Material provided: Begin

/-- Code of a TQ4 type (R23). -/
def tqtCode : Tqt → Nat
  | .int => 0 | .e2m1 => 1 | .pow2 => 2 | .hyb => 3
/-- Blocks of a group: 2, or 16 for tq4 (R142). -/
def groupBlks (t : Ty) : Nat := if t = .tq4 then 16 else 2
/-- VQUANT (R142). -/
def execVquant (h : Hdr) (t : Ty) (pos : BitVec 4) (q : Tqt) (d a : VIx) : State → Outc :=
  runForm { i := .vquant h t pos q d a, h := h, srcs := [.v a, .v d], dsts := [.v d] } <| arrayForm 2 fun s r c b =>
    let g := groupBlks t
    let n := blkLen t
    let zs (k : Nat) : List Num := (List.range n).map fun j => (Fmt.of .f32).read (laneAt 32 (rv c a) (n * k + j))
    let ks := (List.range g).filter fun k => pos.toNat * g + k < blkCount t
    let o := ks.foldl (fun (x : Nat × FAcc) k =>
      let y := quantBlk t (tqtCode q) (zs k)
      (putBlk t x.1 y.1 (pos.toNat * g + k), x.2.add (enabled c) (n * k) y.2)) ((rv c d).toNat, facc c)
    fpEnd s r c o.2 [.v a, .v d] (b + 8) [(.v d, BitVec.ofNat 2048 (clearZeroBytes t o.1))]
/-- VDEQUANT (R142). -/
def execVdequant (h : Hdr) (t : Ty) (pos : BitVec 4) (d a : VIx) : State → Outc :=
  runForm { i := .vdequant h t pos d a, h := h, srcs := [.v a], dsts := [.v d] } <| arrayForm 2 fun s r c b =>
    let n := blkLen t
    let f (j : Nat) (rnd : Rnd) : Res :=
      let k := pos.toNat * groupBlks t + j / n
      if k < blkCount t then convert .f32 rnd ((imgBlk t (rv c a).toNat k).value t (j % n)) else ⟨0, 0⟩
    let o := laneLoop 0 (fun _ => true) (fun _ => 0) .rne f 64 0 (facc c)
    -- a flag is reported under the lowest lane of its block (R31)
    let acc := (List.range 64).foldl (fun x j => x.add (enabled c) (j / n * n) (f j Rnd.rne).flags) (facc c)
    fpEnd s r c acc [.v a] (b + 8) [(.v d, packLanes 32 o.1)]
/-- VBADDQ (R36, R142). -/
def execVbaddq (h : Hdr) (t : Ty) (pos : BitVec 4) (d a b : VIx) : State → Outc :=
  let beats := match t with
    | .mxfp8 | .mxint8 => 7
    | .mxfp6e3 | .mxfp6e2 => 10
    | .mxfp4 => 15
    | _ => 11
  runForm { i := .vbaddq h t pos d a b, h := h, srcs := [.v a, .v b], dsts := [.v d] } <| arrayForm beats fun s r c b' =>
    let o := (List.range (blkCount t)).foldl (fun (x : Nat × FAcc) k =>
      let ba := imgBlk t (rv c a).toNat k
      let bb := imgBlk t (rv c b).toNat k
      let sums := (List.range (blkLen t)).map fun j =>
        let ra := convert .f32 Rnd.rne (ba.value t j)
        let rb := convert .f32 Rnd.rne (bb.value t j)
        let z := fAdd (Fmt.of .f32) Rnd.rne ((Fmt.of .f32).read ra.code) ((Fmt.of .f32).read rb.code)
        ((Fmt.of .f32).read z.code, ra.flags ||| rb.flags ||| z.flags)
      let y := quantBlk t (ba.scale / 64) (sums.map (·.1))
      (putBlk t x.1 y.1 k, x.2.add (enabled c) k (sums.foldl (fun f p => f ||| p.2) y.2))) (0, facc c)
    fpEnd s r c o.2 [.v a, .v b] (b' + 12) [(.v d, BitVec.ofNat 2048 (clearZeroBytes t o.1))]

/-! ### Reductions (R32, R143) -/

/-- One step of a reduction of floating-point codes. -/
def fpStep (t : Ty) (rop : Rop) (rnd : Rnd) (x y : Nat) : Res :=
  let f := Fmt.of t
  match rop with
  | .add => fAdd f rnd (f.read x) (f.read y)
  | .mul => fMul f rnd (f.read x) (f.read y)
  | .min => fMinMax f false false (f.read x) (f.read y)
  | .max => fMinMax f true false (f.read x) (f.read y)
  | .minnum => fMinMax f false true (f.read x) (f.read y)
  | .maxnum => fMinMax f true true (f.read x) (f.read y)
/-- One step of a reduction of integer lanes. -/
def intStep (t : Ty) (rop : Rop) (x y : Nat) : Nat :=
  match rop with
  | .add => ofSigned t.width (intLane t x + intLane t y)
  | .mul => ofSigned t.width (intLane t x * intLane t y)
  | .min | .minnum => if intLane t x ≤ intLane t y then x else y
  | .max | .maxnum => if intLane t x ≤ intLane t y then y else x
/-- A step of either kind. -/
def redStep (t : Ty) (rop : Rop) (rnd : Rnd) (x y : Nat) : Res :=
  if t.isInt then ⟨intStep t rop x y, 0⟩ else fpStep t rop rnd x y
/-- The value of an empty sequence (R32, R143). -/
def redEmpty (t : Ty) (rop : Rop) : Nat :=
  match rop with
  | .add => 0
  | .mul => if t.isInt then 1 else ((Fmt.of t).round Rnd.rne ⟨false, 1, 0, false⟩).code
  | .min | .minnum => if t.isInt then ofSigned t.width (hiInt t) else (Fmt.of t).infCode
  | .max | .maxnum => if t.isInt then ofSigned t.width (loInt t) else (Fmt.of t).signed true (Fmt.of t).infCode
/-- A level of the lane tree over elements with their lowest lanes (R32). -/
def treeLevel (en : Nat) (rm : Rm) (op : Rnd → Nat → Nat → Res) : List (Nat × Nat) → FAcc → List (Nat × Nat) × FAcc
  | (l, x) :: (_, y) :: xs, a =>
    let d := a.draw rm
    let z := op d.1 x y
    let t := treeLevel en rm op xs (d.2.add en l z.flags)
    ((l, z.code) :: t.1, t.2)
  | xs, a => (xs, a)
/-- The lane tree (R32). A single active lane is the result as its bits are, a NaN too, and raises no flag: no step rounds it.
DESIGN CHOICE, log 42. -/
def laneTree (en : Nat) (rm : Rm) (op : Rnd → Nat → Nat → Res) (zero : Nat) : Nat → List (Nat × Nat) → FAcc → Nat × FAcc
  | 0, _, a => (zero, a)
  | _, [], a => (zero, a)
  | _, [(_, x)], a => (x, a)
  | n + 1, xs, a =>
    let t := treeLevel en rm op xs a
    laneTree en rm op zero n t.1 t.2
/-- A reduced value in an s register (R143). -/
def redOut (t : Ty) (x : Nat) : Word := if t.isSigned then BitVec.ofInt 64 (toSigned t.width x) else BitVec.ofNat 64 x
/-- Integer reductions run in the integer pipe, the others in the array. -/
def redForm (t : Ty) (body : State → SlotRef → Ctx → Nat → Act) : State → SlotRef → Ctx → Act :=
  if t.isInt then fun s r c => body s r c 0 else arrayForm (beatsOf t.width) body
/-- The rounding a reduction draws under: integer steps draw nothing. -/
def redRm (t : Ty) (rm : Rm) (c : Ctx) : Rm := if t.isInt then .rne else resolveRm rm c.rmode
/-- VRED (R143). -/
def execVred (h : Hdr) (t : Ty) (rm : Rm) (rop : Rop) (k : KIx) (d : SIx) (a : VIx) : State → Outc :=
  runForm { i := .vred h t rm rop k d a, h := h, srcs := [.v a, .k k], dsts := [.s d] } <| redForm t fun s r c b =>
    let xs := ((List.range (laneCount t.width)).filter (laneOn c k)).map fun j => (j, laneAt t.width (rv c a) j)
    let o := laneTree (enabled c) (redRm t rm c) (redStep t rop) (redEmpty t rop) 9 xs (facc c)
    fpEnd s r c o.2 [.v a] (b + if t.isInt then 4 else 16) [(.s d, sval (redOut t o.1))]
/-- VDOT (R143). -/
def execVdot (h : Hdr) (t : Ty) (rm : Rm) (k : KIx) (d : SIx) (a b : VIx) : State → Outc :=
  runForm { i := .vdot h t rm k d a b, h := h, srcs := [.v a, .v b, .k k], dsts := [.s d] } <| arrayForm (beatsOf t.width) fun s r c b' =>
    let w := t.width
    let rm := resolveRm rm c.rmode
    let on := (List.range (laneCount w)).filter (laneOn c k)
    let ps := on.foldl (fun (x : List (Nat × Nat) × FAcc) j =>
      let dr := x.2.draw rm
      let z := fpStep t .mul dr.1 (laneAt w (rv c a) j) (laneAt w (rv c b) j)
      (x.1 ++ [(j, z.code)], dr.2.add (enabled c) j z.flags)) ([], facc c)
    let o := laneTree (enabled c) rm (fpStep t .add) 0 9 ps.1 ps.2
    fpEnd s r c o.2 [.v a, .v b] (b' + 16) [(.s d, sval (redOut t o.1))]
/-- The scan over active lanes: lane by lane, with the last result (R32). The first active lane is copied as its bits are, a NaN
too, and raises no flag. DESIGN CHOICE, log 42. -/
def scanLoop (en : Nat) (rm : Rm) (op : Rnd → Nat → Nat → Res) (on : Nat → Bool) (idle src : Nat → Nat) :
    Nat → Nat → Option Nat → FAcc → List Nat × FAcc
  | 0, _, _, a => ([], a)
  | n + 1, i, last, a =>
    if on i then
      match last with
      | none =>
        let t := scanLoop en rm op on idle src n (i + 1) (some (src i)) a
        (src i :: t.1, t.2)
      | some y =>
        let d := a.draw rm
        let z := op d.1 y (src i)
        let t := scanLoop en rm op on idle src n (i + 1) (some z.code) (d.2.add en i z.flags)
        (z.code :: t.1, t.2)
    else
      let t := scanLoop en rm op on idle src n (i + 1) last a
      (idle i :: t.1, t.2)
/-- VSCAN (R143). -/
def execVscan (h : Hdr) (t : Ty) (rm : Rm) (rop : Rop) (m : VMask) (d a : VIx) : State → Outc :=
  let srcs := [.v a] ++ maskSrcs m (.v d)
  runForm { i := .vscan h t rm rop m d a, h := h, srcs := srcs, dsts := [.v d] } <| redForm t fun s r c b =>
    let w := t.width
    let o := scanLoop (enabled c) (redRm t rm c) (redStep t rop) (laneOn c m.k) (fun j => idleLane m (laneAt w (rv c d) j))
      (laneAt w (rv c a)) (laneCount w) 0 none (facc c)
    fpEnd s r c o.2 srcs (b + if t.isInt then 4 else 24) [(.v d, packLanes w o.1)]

Material provided: End

Where the string "over" occurs in a line of the listing, copy the line.

/-- A level of the lane tree over elements with their lowest lanes (R32). -/
/-- The scan over active lanes: lane by lane, with the last result (R32). The first active lane is copied as its bits are, a NaN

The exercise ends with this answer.